Thomas Creevey (1768-1838)
Whig politician aligned with Charles James Fox and Henry Brougham; he was MP for Thetford
(1802-06, 1807-18) Appleby (1820-26) and Downton (1831-32). He was convicted of libel in
1813.
Thomas Erskine, first baron Erskine (1750-1823)
Scottish barrister who was a Whig MP for Portsmouth (1783-84, 1790-1806); after defending
the political radicals Hardy, Tooke, and Thelwall in 1794 he was lord chancellor in the
short-lived Grenville-Fox administration (1806-07).

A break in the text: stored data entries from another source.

-- ==== Sys2Proof/Tests/Slice0.lean ====
section
/-! SUPPORT. Tests: an ill-formed term for each check of `Instr.wf`, words written out from the spec's encodings, single steps on small
states whose results the spec states, and for every statement with hypotheses concrete states and operands that meet them. -/

namespace Sys2Proof.Tests

open Sys2Proof Sys2Proof.Machine

set_option Elab.async false

/-! ### An ill-formed term for each check -/

/-- E-format fields from registers and fn alone. -/
def ef (a b c : Reg) (fn : BitVec 16) : EArgs := ⟨false, false, false, false, false, false, a, b, c, fn⟩

/-- V-format fields from type, variant and rounding mode. -/
def vf (ty var : BitVec 4) (rnd : BitVec 2) : VArgs := ⟨4, 5, 6, 7, ty, var, rnd, 0, 0⟩

/-- V-format fields of a one-source form. -/
def vu (ty var : BitVec 4) (rnd : BitVec 2) : VArgs := { vf ty var rnd with b := 0 }

theorem test_wf_refuses_scalar : ∀ i ∈ [Instr.bfx true ⟨1, 2, false, 60, 4⟩, .bfi ⟨1, 2, false, 1, 63⟩, .cmp 6 ⟨1, 2, false, .imm 0⟩,
    .br ⟨5, 1, false, 1, 0⟩, .srr 1 0x005, .srr 1 0x07F, .srw ⟨1, false⟩ 0x008, .srw ⟨1, false⟩ 0x038,
    .arrivalRegisterWrite ⟨1, false⟩ 5, .lview 47 0 ⟨1, false⟩, .lview 63 0 ⟨1, false⟩, .lview 48 63 ⟨1, false⟩,
    .tlbiS1pg ⟨1, ⟨1, false⟩, ⟨2, false⟩⟩, .tlbiS1all ⟨5, ⟨1, false⟩, ⟨2, false⟩⟩, .tlbiS2pg ⟨0, ⟨1, false⟩, ⟨2, false⟩⟩,
    .tlbiPart ⟨1, ⟨1, false⟩, ⟨2, false⟩⟩, .tlbiAll ⟨5, ⟨1, false⟩, ⟨2, false⟩⟩, .pacq 0], i.wf = false := by decide

theorem test_wf_refuses_memory : ∀ i ∈ [Instr.ldf ⟨1, 2, false, true, .off 0⟩, .ldpk ⟨1, 2, false, true, .off 0⟩,
    .amoAdd ⟨1, 2, false, false, none, true, 0, 7⟩, .amoSwap ⟨1, 2, false, false, none, true, 0, 6⟩,
    .amoCas ⟨63, 2, false, false, none, true, 0, 0⟩, .amoAddb ⟨63, 2, false, false, none, true, 0, 0⟩,
    .amoFadd ⟨1, 2, false, false, none, true, 0, 0⟩, .amoSadd ⟨1, 2, false, false, none, true, 0, 0⟩, .fence 0 0, .fence 1 6,
    .tlwait ⟨6, 0, true, ⟨1, false⟩, ⟨2, false⟩⟩, .tlwait ⟨0, 6, true, ⟨1, false⟩, ⟨2, false⟩⟩, .tlwait ⟨0, 0, false, ⟨1, false⟩, ⟨2, false⟩⟩,
    .tlread 6 1 true ⟨2, false⟩, .tlread 0 1 false ⟨0, true⟩, .tlmark 6 1], i.wf = false := by decide

theorem test_wf_refuses_matrix : ∀ i ∈ [Instr.mcfg (ef 1 0 0 0), .mcfg { ef 1 0 0 1 with arv := true }, .mcfg (ef 1 0 0 0x400),
    .mcfgr (ef 1 0 0 46), .mcfgr (ef 1 1 0 0), .mgo (ef 1 0 0 0), .mgo (ef 0 0 8 0), .mma (ef 0 0 8 0), .mma (ef 0 0 0 0x00C0), .mma (ef 0 0 0 0x0300),
    .mma (ef 0 0 0 0x0200), .mma (ef 0 0 0 0x0040), .mma (ef 63 0 0 0x8000), .mma (ef 0 63 0 0x2000), .mma (ef 8 0 0 0), .mma (ef 0 0 0 0xC000),
    .mma (ef 0 0 0 0x3000), .mma { ef 0 0 0 0 with rel := true }, .acz (ef 0 0 8 0), .acz (ef 0 0 0 1), .acmvSt (ef 1 0 0 1), .acmvLd (ef 1 0 0 0),
    .zld (ef 63 0 0 0), .zld (ef 1 0 0 0x200), .zst (ef 1 1 0 0), .zclrE (ef 0 0 0 1), .zclrZ (ef 0 0 0 0), .rrotUp (ef 1 2 1 0), .rrotDn (ef 1 2 0 0),
    .mtab (ef 63 0 0 0), .mtab { ef 1 0 0 0 with rel := true }], i.wf = false := by decide

theorem test_wf_refuses_vector : ∀ i ∈ [Instr.vadd (vf 10 0 0), .vsub (vf 6 1 0), .vmul (vf 8 0 0), .vfma (vf 0 0 1), .vdiv (vf 0 0 0), .vdiv (vf 6 1 0),
    .vsqrt (vu 6 2 0), .vrsqrt (vf 6 0 0), .vmin (vf 0 1 0), .vmax (vf 7 0 1), .vabs (vu 3 0 0), .vneg (vu 6 1 0), .vand (vf 6 0 0), .vor (vf 0 1 0),
    .vxor (vf 0 0 1), .vshl (vf 7 0 0), .vshr (vf 8 0 0), .vsra (vf 9 0 0), .vcmp (vf 0 6 0), .vcmp (vf 10 0 0), .vsel (vf 0 0 0), .vcvt (vu 0 0 0),
    .vcvt (vu 0 10 0), .vcvt (vu 0 1 1), .vsadd (vf 7 0 0), .vssub (vf 8 1 0), .vsmul (vf 8 0 1), .vsdiv (vf 0 0 0), .vsexp (vu 7 0 0), .vslog (vf 8 0 0),
    .vred (vu 8 0 0), .vscan (vu 6 8 0), .vred (vu 0 3 0), .vperm (vf 0 1 0), .vshuf (vf 0 5 0), .vbcast (vf 10 0 0), .vepi (vf 0 0 0), .vfn (vu 6 8 0),
    .vfn (vu 0 0 0), .vtab ⟨0, 5, 0, 0, 1, 0, 0, 0, 0⟩, .vtab ⟨0, 5, 0, 0, 0, 8, 0, 0, 0⟩, .vfill (vf 0 0 0), .vmov (vu 0 1 0), .vlds (vf 0 0 0),
    .vsts ⟨4, 5, 6, 0, 0, 0, 1, 0, 0⟩], i.wf = false := by decide

theorem test_wf_refuses_copy_and_generation : ∀ i ∈ [Instr.cpin (ef 1 1 0 0), .cpin (ef 1 0 0 1), .cpin (ef 1 0 0 0xA000), .cpout { ef 1 0 0 0 with rel := true },
    .cpx (ef 1 2 0 0x200), .cgather (ef 1 2 0 0x600), .cscatter (ef 1 2 1 0), .cfill (ef 1 2 0 0x100), .cmirror (ef 1 2 1 0), .cred (ef 1 0 0 0x300),
    .cmsg (ef 1 2 3 1), .cpref (ef 1 1 0 0), .ctrOpen (ef 1 2 1 0), .ctrTrim { ef 1 2 0 0 with ui := true }, .smpRun (ef 1 2 0 1), .smpAccept (ef 1 2 0 0xA000),
    .ctrClose (ef 1 1 0 0), .kvtDrop (ef 1 0 1 0), .ctrAppend { ef 1 2 3 0 with rel := true }, .ctrProp (ef 1 2 3 1), .ctrSave (ef 1 2 3 0x1000),
    .ctrLoad { ef 1 2 3 0 with dn := true }, .kvtOpen (ef 1 2 3 0xC000), .kvtCommit { ef 1 2 3 0 with uo := true }], i.wf = false := by decide

theorem test_wf_refuses_steps : ∀ i ∈ [Instr.remoteValueArrival 6 0, .remoteValueArrival 0 64, .taggedWaitServed 4096, .pacqGrant 7, .sendLanding 512,
    .mxCommandComplete 512 0, .copyCommandStart 512 false, .startTokenRefill 4, .mgoRelocation 0 0, .mgoRelocation 0 8, .rrotCollectiveStart 64,
    .unitDispatch 0 3, .recordDeposit 512 0, .unitResumption 1 0 3, .preemptionRequest 6 1, .doorbell 33 0, .doorbell 1 16, .launchPacket 0 17,
    .streamTimerRelease 8192, .graphNodeSubmit 4096 0, .graphNodeSubmit 0 256, .graphInstanceComplete 4096, .flowWrite 33, .portDown 4,
    .pageRequestWrite 0, .pageReplyRead 33, .pageRequestTimeout 0 0], i.wf = false := by decide

/-! ### Words written out from the encodings (R115, R120, R123 to R132) -/

theorem test_decode_scalar :
    decodeTableWord 48 0x011860080008 = some (.add ⟨6, 6, false, .imm 8⟩) ∧
    decodeTableWord 48 0x051482400000 = some (.div false ⟨5, 8, false, .reg 9 false⟩) ∧
    decodeTableWord 48 0x1B1000000005 = some (.movi 4 (.narrow 5)) ∧
    decodeTableWord 48 0x34003FFFFFFF = some (.loop false (-1)) ∧
    decodeTableWord 48 0x3A0000000001 = some (.trap 1) ∧
    decodeTableWord 48 0x715030000002 = some (.lget 20 3 2) ∧
    decodeTableWord 48 0x78000000000C = some (.pacq 12) ∧ decodeTableWord 48 0x790000000000 = some .prel ∧
    decodeTableWord 48 0x7A0000000003 = some (.pvote 3) ∧ decodeTableWord 48 0x7B0000000005 = some (.aprof 5) := by decide

theorem test_decode_memory :
    decodeTableWord 48 0x421890C80000 = some (.ldg false 6 ⟨9, false⟩ 3) ∧
    decodeTableWord 48 0x411CA0030004 = some (.stl 3 ⟨7, false⟩ ⟨10, false⟩ 4) ∧
    decodeTableWord 48 0x59209001000F = some (.amoAddb ⟨8, 9, false, false, none, true, 3, 3⟩) ∧
    decodeTableWord 48 0x600002000004 = some (.fence 2 4) ∧
    decodeTableWord 48 0x670050000000 = some (.bar ⟨5, false, none⟩) := by decide

theorem test_decode_engines :
    decodeTableWord 48 0x8600A0000005 = some (.zld (ef 10 0 0 5)) ∧
    decodeTableWord 48 0xBC1461C82009 = some (.vperm ⟨5, 6, 7, 8, 2, 0, 0, 9, 0⟩) ∧
    decodeTableWord 48 0xB630D38F9210 = some (.vsmul ⟨12, 13, 14, 15, 9, 2, 0, 16, 0⟩) ∧
    decodeTableWord 48 0xBA28B00C7000 = some (.vred ⟨10, 11, 0, 12, 7, 0, 0, 0, 0⟩) ∧
    decodeTableWord 48 0xD30012400000 = some (.cgather (ef 1 9 0 0)) ∧
    decodeTableWord 48 0xEA0041466000 = some (.kvtCommit (ef 4 5 6 0x6000)) ∧
    decodeTableWord 48 0xEC1C00010000 = some (.gpgetCm 7 0) ∧
    decodeTableWord 48 0xED1051800003 = some (.gpset 4 ⟨5, false⟩ ⟨6, false⟩ 3) := by decide

theorem test_decode_refuses :
    decodeTableWord 48 0 = none ∧ decodeTableWord 48 0xFFFFFFFFFFFE = none ∧ decodeTableWord 48 0xF30000000000 = none ∧
    decodeSyllable false 0 0x1A1C61C70000 = .error .illegal ∧ decodeSyllable false 0 0x011461C00001 = .error .reserved ∧
    decodeSyllable true 0 0xFE0D50000000 = .error .illegal := by decide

Sir James Mackintosh (1765-1832)
Scottish philosopher and man of letters who defended the French Revolution in
Vindiciae Gallicae (1791); he was Recorder of Bombay (1803-1812) and
MP for Knaresborough (1819-32).
Samuel Parr (1747-1825)
English schoolmaster, scholar, and book collector whose strident politics and assertive
personality involved him in a long series of quarrels.